Adrienne Leigh Jordan (born January 30, 1994) is a German- American soccer player who plays as a full-back for German Frauen-Bundesliga club 1. FFC Turbine Potsdam.

Early life 
Jordan was born in Colorado Springs, Colorado and holds dual citizenship through her German mother. She attended Rampart High Schoolwhere she lettered twice in soccer, swimming and track, while lettering once in basketball. Senior year she went to state for swimming and track, and currently holds one of the top 10 fastest times in the 100 and 300-meter hurdles. She graduated from the International Baccalaureate Diploma Program in May 2012.

University of Northern Colorado 
In 2016, Jordan graduated with a double major in Sports and Exercise Science and Foreign Language: German from the University of Northern Colorado. She played for the Northern Colorado Bears women's soccer program from 2012 to 2016. She helped lead her team to its first ever NCAA tournament appearance by winning the Big Sky Conference tournament in 2016. With a total of 72 games played during her career as a bear, Jordan made top 20 in the program and recorded 66 shots, with 30 of those on goal, 2 goals and 5 assists.
Her role in the University of Northern Colorado soccer program earned her several honors and awards, listed as follows: 
 2012 College Sports Madness Big Sky All- Conference 2nd Team
 2012 Big Sky All-Conference 1st Team
 2012 Big Sky Defensive Player of the Week
 2012 Big Sky All-Academic
 2013 Big Sky All-Conference Honorable Mention
 2014 Big Sky All-Conference 1st Team
 2014 Big Sky Co-Defensive MVP
 2014 College Sports Madness Big Sky All-Conference 2nd Team
 2014 1st Team NSCAA All-Pacific Team
 2015 Defensive Player of the Week
 2015 Big Sky All-Conference First Team
 2015 Big Sky Defensive MVP
 2015 Big Sky All-Tournament Team
 2015 NSCAA All-Pacific Second Team
 2015 Big Sky All-Academic

Club career

Colorado Pride, 2015 
In 2015 Jordan played for the W league team, Colorado Pride. Colorado Pride took second in the nation after losing to Washington Spirit Reserves in the finals.

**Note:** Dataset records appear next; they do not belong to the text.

/-- The reserved fields of doubleword 0 of a record whose kind uses none of them; `two` admits SRCID and DSTID. -/
def head0 (d : Nat) (two cancel : Bool) : Bool :=
  fld d 32 32 == 0 && fld d 11 5 == 0 && (two || (fld d 10 1 == 0 && (cancel || fld d 9 1 == 0)))

/-- R201, R199: COPY. -/
def checkCopy (s : State) (core slot : Nat) (r : BitVec 512) : Checked := do
  let sl := s.slot (slotKey core slot)
  let sid := bitAt (dw r 0) 9
  let did := bitAt (dw r 0) 10
  let len := dw r 3
  let a := copyEnd s core slot (dw r 1) sid len
  let b := copyEnd s core slot (dw r 2) did len
  let n := if sid && did then a.extent else len
  chk (head0 (dw r 0) true false && fld len 32 32 == 0 && dw r 5 == 0 && dw r 6 == 0 && dw r 7 == 0) 0x10
  chk (a.form && b.form && len % 64 == 0) 0x10
  chk (if sid && did then len == 0 && (!a.valid || !b.valid || a.extent == b.extent)
       else (!sid || !a.valid || len == a.extent) && (!did || !b.valid || len == b.extent)) 0x10
  let src : Region := ⟨a.space, a.addr, n, false⟩
  let dst : Region := ⟨b.space, b.addr, n, true⟩
  chk (bitAt sl.engcap.toNat 16 && (!a.valid || engcapOk sl src) && (!b.valid || engcapOk sl dst)) 0x11
  chk (a.valid && b.valid) 0x12
  chk (a.inShare && b.inShare && remoteFits src && remoteFits dst) 0x13
  chk (copyMay src && copyMay dst) 0x14
  chk (weightOk s core slot [src, dst]) 0x15
  .ok (0, 0, [src, dst])

/-- R203: the place of block `b` of a DEAL: core index, and offset in the share. -/
def dealBlock (r : BitVec 512) (b : Nat) : Nat × Nat :=
  let d4 := dw r 4
  let cyc := fld d4 24 5
  ((fld d4 16 4 + b % cyc * fld d4 20 4) % 16, fld (dw r 2) 0 56 + b / cyc * fld d4 32 32)

/-- The hull of some regions of one buffer. -/
def hullOf : List Region → List Region
  | [] => []
  | r :: rs =>
    let lo := rs.foldl (fun m x => min m x.addr) r.addr
    let hi := rs.foldl (fun m x => max m (x.addr + x.len)) (r.addr + r.len)
    [{ r with addr := lo, len := hi - lo }]

/-- R203, R199: DEAL. A block for another core's L is tested against the slot's SPACE 5 WEIGHT tensors too (R281). The blocks for the issuing core are one region, from the lowest to the end of the highest, as a tensor's hull is
(R161). (DEDUCED, log 98.) -/
def checkDeal (s : State) (core slot : Nat) (r : BitVec 512) : Checked := do
  let sl := s.slot (slotKey core slot)
  let d4 := dw r 4
  let blk := 64 * fld d4 0 16
  let sp := fld (dw r 2) 56 4
  let len := fld (dw r 3) 0 32
  let nb := if blk = 0 then 0 else len / blk
  let src : Region := ⟨0, fld (dw r 1) 0 56, len, false⟩
  chk (head0 (dw r 0) false false && fld (dw r 1) 56 8 == 0 && fld (dw r 2) 60 4 == 0 && decide (1 ≤ sp) && decide (sp ≤ 3) &&
    fld (dw r 2) 0 56 % 64 == 0 && fld (dw r 3) 32 32 == 0 && fld d4 29 3 == 0 && decide (1 ≤ fld d4 24 5) &&
    decide (fld d4 24 5 ≤ 16) && fld d4 0 16 != 0 && len % blk == 0 && fld d4 32 32 % 64 == 0 &&
    dw r 6 == 0 && dw r 7 == 0) 0x10
  chk (bitAt sl.engcap.toNat 16 && engcapOk sl src && bitAt sl.engcap.toNat (8 + sp)) 0x11
  let blocks := (List.range nb).map (dealBlock r)
  chk (blocks.all (fun b => decide (b.2 + blk ≤ s.shareSize sp))) 0x13
  chk (blocks.all (fun b =>
    let t := s.slot (slotKey (core / 16 * 16 + b.1) slot)
    t.live && t.lid == sl.lid)) 0x14
  let place (b : Nat × Nat) : Region :=
    if b.1 = core % 16 then ⟨sp, s.shareStart slot sp + b.2, blk, true⟩
    else ⟨5, (core / 16 * 16 + b.1) * 2 ^ 44 + s.shareStart slot sp + b.2, blk, true⟩
  let mine := (blocks.filter (fun b => b.1 == core % 16)).map place
  chk (weightOk s core slot ((blocks.filter (fun b => b.1 == core % 16 || sp == 1)).map place)) 0x15
  .ok (0, 0, hullOf mine)

/-- R204: CMARK. -/
def checkCmark (s : State) (core slot : Nat) (r : BitVec 512) : Checked := do
  chk (head0 (dw r 0) false true && fld (dw r 1) 32 32 == 0 && dw r 2 == 0 && dw r 3 == 0 && dw r 4 == 0 && dw r 5 == 0 &&
    dw r 6 == 0 && dw r 7 == 0) 0x10
  chk (bitAt (s.slot (slotKey core slot)).engcap.toNat 16) 0x11
  .ok (0, 0, [])

/-- A tensor's region (R161): the hull of the bank. -/
def Tensor.region (t : Tensor) (bank : Nat) (write : Bool) : Region := ⟨t.space, t.bankBase bank, t.extent, write⟩
/-- A tensor's scale vector as a region. -/
def Tensor.scaleRegion (t : Tensor) (bank : Nat) (write : Bool) : Region := ⟨t.sspace, t.scaleBase bank, t.scaleLen, write⟩

/-- R205 to R208, R199: the quantisation kinds. QPACK into a tensor without scales is FORM. (DESIGN CHOICE, log 110.) -/
def checkQuant (s : State) (core slot : Nat) (r : BitVec 512) : Checked := do
  let sl := s.slot (slotKey core slot)
  let d1 := dw r 1
  let kind := fld (dw r 0) 0 8
  let si := fld d1 0 6
  let di := fld d1 16 6
  let a := sl.tensor si
  let b := sl.tensor di
  let abank := s.bankOf core slot si (fld d1 8 2) a
  let bbank := s.bankOf core slot di (fld d1 24 2) b
  let row0 := fld (dw r 2) 0 20
  let nrows := fld (dw r 2) 20 20
  let both := a.kind != 0 && b.kind != 0
  let apply := bitAt d1 38
  let prec := fld d1 32 4
  chk (head0 (dw r 0) false false && fld d1 39 25 == 0 && fld d1 36 1 == 0 && fld d1 26 6 == 0 && fld d1 22 2 == 0 &&
    fld d1 10 6 == 0 && fld d1 6 2 == 0 && fld (dw r 2) 40 24 == 0 && dw r 3 == 0 && dw r 4 == 0 && dw r 5 == 0 &&
    dw r 6 == 0 && dw r 7 == 0) 0x10
  chk (kind == 0x22 || (!apply && !(bitAt d1 37) && prec == 0)) 0x10
  chk (fld d1 8 2 != 3 && fld d1 24 2 != 3 && (a.kind == 0 || abank.isSome) && (b.kind == 0 || bbank.isSome)) 0x10
  let rowsFit (t : Tensor) : Bool := t.kind == 0 || decide (row0 + (if nrows = 0 then 1 else nrows) ≤ t.rows)
  chk ((!both || (a.rows == b.rows && a.cols == b.cols)) && rowsFit a && rowsFit b) 0x10
  chk (match kind with
    | 0x20 => b.kind == 0 || (b.sfmt != 0 && (!b.saxis || (row0 == 0 && nrows == 0)))
    | 0x21 => b.kind == 0 || b.sfmt != 0
    | _ => prec != 1 && (!a.planes || decide (prec ≤ a.p)) && !(apply && (b.kind == 3 || (a.kind != 0 && a.sfmt == 0)))) 0x10
  let ab := abank.getD 0
  let bb := bbank.getD 0
  let ofA : List Region := if kind = 0x22 ∧ apply then [a.region ab false, a.scaleRegion ab false] else [a.region ab false]
  let ofB : List Region :=
    match kind with
    | 0x20 => [b.scaleRegion bb true]
    | 0x21 => [b.scaleRegion bb false, b.region bb true]
    | _ => [b.region bb true]
  let regions := ofA ++ ofB
  chk (bitAt sl.engcap.toNat 18 && (a.kind == 0 || ofA.all (engcapOk sl)) && (b.kind == 0 || ofB.all (engcapOk sl))) 0x11
  let num (k : Nat) : Bool := k == 3 || k == 4 || k == 5 || k == 6
  let plane (k : Nat) : Bool := k == 1 || k == 2
  chk (match kind with
    | 0x22 => plane a.kind && (b.kind == 3 || b.kind == 5 || b.kind == 6)
    | _ => num a.kind && plane b.kind) 0x12
  chk (regions.all remoteFits) 0x13
  chk (regions.all quantMay) 0x14
  chk (weightOk s core slot regions) 0x15
  .ok (ab, bb, regions)

/-- One operand of an MMA (R218): tensor, bank, precision. -/
structure MmaOp where
  t : Tensor
  bank : Nat
  prec : Nat
  mid : Bool
  row0 : Nat
  form : Bool

/-- What R218 and R219 ask of an operand's doubleword alone. -/
def mmaOpForm (x : Nat) : Bool :=
  fld x 52 12 == 0 && fld x 18 14 == 0 && fld x 10 2 == 0 && fld x 6 2 == 0 && fld x 12 4 != 1 && fld x 8 2 != 3

def mmaOp (s : State) (core slot x : Nat) : MmaOp :=
  let i := fld x 0 6
  let t := (s.slot (slotKey core slot)).tensor i
  let bank := s.bankOf core slot i (fld x 8 2) t
  let p := fld x 12 4
  ⟨t, bank.getD 0, if p = 0 then t.dp else p, bitAt x 16, fld x 32 20,
    mmaOpForm x && (!t.planes || (decide (p ≤ t.p) && bank.isSome))⟩

/-- R218, R219, R223: MMA, for one member, of a slot whose ENGCAP is that of `isl`. A member slot without a vcore of the launch fails the
Access step, and has no identifiers to check before. -/
def checkMma (s : State) (isl : Slot) (core slot lid nhandler : Nat) (r : BitVec 512) : Checked := do
  let sl := s.slot (slotKey core slot)
  let here := sl.live && sl.lid == lid
  let a := mmaOp s core slot (dw r 1)
  let b := mmaOp s core slot (dw r 2)
  let d3 := dw r 3
  let d4 := dw r 4
  let d5 := dw r 5
  let m := fld d3 0 7 + 1
  let n := fld d3 8 7 + 1
  let klen := fld d3 16 16 + 1
  let k0 := fld d3 32 20
  chk (head0 (dw r 0) false false && mmaOpForm (dw r 1) && mmaOpForm (dw r 2) && (!here || (a.form && b.form)) && fld (dw r 2) 17 1 == 0 && fld d3 52 12 == 0 && fld d3 15 1 == 0 &&
    fld d3 7 1 == 0 && k0 % 32 == 0 && fld d4 36 28 == 0 && fld d4 14 2 == 0 && fld d4 7 1 == 0 && decide (fld d4 1 2 ≤ 1) &&
    (fld d4 1 2 == 0 || decide (fld d4 3 4 < nhandler)) && fld d5 5 59 == 0 && (bitAt d5 0 || fld d5 1 4 == 0) &&
    fld (dw r 6) 32 32 == 0 && dw r 7 == 0) 0x10
  let ra := a.t.region a.bank false
  let rb := b.t.region b.bank false
  chk (bitAt isl.engcap.toNat 17) 0x11
  chk here 0x14
  chk ((a.t.kind == 0 || engcapOk isl ra) && (b.t.kind == 0 || engcapOk isl rb)) 0x11
  chk (a.t.planes && b.t.planes) 0x12
  chk (decide (a.row0 + m ≤ a.t.rows) && decide (b.row0 + n ≤ b.t.rows) && decide (k0 + klen ≤ a.t.cols) &&
    decide (k0 + klen ≤ b.t.cols) && remoteFits ra && remoteFits rb) 0x13
  chk ((a.t.space == 2 || a.t.space == 3) && (b.t.space == 2 || b.t.space == 3)) 0x14
  .ok (a.bank, b.bank, [ra, rb])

Chicago Red Stars/ Ostersunds DFF, 2016 
Jordan was drafted by the Chicago Red Stars in the 4th round of the 2016 NWSL College Draft. In doing so she made history by being the first Northern Colorado Bears and first Big Sky player to be drafted by the NWSL. Along with this Jordan became the first Colorado Springs area player to be drafted into the NWSL.

Jordan signed with Ostersund DFF, however. She played as a left full-back as well as a left center- back for Ostersunds DFF. She started in all 19 games she was available for the Elitettan team, playing a total of 1710 minutes and earned player of the match awards twice.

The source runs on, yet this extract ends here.